And the gloomy forecast for PCs has hit 300mm production, prompting some silicon wafer makers to rush into the cost-cutting mode. MEMC Electronic Materials Inc. has recently announced a layoff and cut production in select plants. Rival Siltronic, Wacker Chemie AG’s silicon wafer division, plans to close its production site in Japan.

The other two major silicon wafer makers — SEH and Sumco — have recently announced lackluster results.

The semiconductor industry is in the midst of a “cyclical downturn,’’ said Ahmad Chatila, MEMC’s chief executive, in a recent conference call, adding that solar faces “significant challenges,” as “wafer and module prices are falling rapidly.”

“In early 2011, semi wafer demand was forecast to grow at an 8 percent level,” said Richard Winegarner, an analyst at Sage Concepts, a research firm. “Lately, that has been reduced to about 3 percent. I usually wait until ISS to hear the 2012 forecasts, but early pronouncements have been in the 3 percent range.”
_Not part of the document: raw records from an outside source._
-- ==== Sys2Proof/Laws/KeptHostOps.lean ====
section
/-!
SUPPORT. Every function of Machine/HostOps.lean that answers a state keeps what `Kept` names.
-/
set_option linter.all false
namespace Sys2Proof.Machine

theorem State.writeCpl_kept {s0 : State} (s : State) (k : ℕ) (w : WaitCpl) (hs : Kept s0 s) : Kept s0 (State.writeCpl s k w) := by
  unfold State.writeCpl
  repeat' (first | (with_reducible (first | assumption | apply State.emit_kept | apply State.setF_kept | apply State.raise_kept | apply ite_kept | fail_if_no_progress (apply upd_kept))) | split | (dsimp only; split))

theorem State.complete_kept {s0 : State} (s : State) (k : ℕ) (tag : BitVec 16) (irq : Bool) (status : ℕ) (steps : ℕ) (result : ℕ) (hs : Kept s0 s) : Kept s0 (State.complete s k tag irq status steps result) := by
  unfold State.complete
  repeat' (first | (with_reducible (first | assumption | apply State.setB_kept | apply State.writeCpl_kept | apply ite_kept | fail_if_no_progress (apply upd_kept))) | split | (dsimp only; split))

theorem State.drainCpl_kept {s0 : State} (s : State) (k n : ℕ) (hs : Kept s0 s) : Kept s0 (s.drainCpl k n) := by
  induction n generalizing s with
  | zero => exact hs
  | succ n ih =>
    unfold State.drainCpl
    repeat' (first | (with_reducible (first | assumption | apply ih | apply State.setB_kept | apply State.writeCpl_kept | apply ite_kept | fail_if_no_progress (apply upd_kept))) | split | (dsimp only; split))

theorem State.syncWork_kept {s0 : State} (s : State) (hs : Kept s0 s) : Kept s0 (State.syncWork s) := by
  unfold State.syncWork
  repeat' (first | (with_reducible (first | assumption | apply State.setF_kept | fail_if_no_progress (apply upd_kept))) | split | (dsimp only; split))

theorem State.drainRing_kept {s0 : State} (s : State) (k : ℕ) (hs : Kept s0 s) : Kept s0 (State.drainRing s k) := by
  unfold State.drainRing
  repeat' (first | (with_reducible (first | assumption | apply State.setF_kept | apply ite_kept | fail_if_no_progress (apply upd_kept))) | split | (dsimp only; split))

theorem State.finishLong_kept {s0 : State} (s : State) (c : LongCmd) (status : ℕ) (result : ℕ) (hs : Kept s0 s) : Kept s0 (State.finishLong s c status result) := by
  unfold State.finishLong
  repeat' (first | (with_reducible (first | assumption | apply State.complete_kept | apply State.drainRing_kept | apply State.syncWork_kept | apply ite_kept | fail_if_no_progress (apply upd_kept))) | split | (dsimp only; split))

theorem State.putLong_kept {s0 : State} (s : State) (c : LongCmd) (hs : Kept s0 s) : Kept s0 (State.putLong s c) := by
  unfold State.putLong
  repeat' (first | (with_reducible (first | assumption | apply ite_kept | fail_if_no_progress (apply upd_kept))) | split | (dsimp only; split))

theorem State.finishDef_kept {s0 : State} (s : State) (c : DefCmd) (status : ℕ) (result : ℕ) (hs : Kept s0 s) : Kept s0 (State.finishDef s c status result) := by
  unfold State.finishDef
  repeat' (first | (with_reducible (first | assumption | apply State.complete_kept | apply State.drainRing_kept | apply State.syncWork_kept | apply ite_kept | fail_if_no_progress (apply upd_kept))) | split | (dsimp only; split))

theorem State.finishDefs_kept {s0 : State} (s : State) (opcode : ℕ) (target : ℕ) (status : ℕ) (result : ℕ) (hs : Kept s0 s) : Kept s0 (State.finishDefs s opcode target status result) := by
  unfold State.finishDefs
  repeat' (first | (with_reducible (first | assumption | intro _ | apply State.finishDef_kept | apply foldl_kept | fail_if_no_progress (apply upd_kept))) | split | (dsimp only; split))

theorem State.finishOp_kept {s0 : State} (s : State) (opcode : ℕ) (status : ℕ) (result : ℕ) (hs : Kept s0 s) : Kept s0 (State.finishOp s opcode status result) := by
  unfold State.finishOp
  repeat' (first | (with_reducible (first | assumption | apply State.finishLong_kept | fail_if_no_progress (apply upd_kept))) | split | (dsimp only; split))

theorem resDone_kept {s0 : State} (s : State) (status : ℕ) (result : optParam ℕ 0) (hs : Kept s0 s) : Kept s0 (resDone s status result).st := by
  unfold resDone
  repeat' (first | (with_reducible (first | assumption | intro _ | fail_if_no_progress (apply upd_kept))) | split | (dsimp only; split))

theorem State.skipCancelled_kept {s0 : State} (s : State) (k n : ℕ) (hs : Kept s0 s) : Kept s0 (s.skipCancelled k n) := by
  induction n generalizing s with
  | zero => exact hs
  | succ n ih =>
    unfold State.skipCancelled
    repeat' (first | (with_reducible (first | assumption | apply ih | apply State.setF_kept | apply ite_kept | fail_if_no_progress (apply upd_kept))) | split | (dsimp only; split))

theorem State.fetchCmd_kept {s0 : State} (s : State) (k : ℕ) (hs : Kept s0 s) : Kept s0 (State.fetchCmd s k) := by
  unfold State.fetchCmd
  repeat' (first | (with_reducible (first | assumption | apply State.skipCancelled_kept | apply State.setF_kept | fail_if_no_progress (apply upd_kept))) | split | (dsimp only; split))

theorem State.partialEntry_kept {s0 : State} (s : State) (c : LongCmd) (hs : Kept s0 s) : Kept s0 (State.partialEntry s c) := by
  unfold State.partialEntry
  repeat' (first | (with_reducible (first | assumption | apply State.complete_kept | apply ite_kept | fail_if_no_progress (apply upd_kept))) | split | (dsimp only; split))

theorem State.startCmd_kept {s0 : State} (s : State) (k : ℕ) (f : Fetch) (opcode : ℕ) (long : Bool) (secure : Bool) (masks : List ℕ) (body : State → CmdRes) (hs : Kept s0 s) (hbody : ∀ (y0 : State), Kept s0 y0 → Kept s0 (body y0).st) : Kept s0 (State.startCmd s k f opcode long secure masks body) := by
  unfold State.startCmd
  repeat' (first | (with_reducible (first | assumption | intro _ | apply hbody | apply State.fetchCmd_kept | apply State.complete_kept | apply State.syncWork_kept | apply State.partialEntry_kept | apply ite_kept | fail_if_no_progress (apply upd_kept))) | split | (dsimp only; split))

end Sys2Proof.Machine
end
The analyst was referring to SEMI’s upcoming Industry Strategy Symposium (ISS) event, which is in Half Moon Bay, Calif.

Over the years, silicon wafers have expanded by putting new plants in various markets. But more recently, vendors are consolidating their plants. “I think that most industry restructuring moves are being driven by cost cutting pressures,” Winegarner said. “In the old days, wafer companies placed their facilities near to their customers so as to provide custom service. Now that wafers are more of a commodity, consolidating manufacturing into large specialty factories to cut costs seems to be the trend.”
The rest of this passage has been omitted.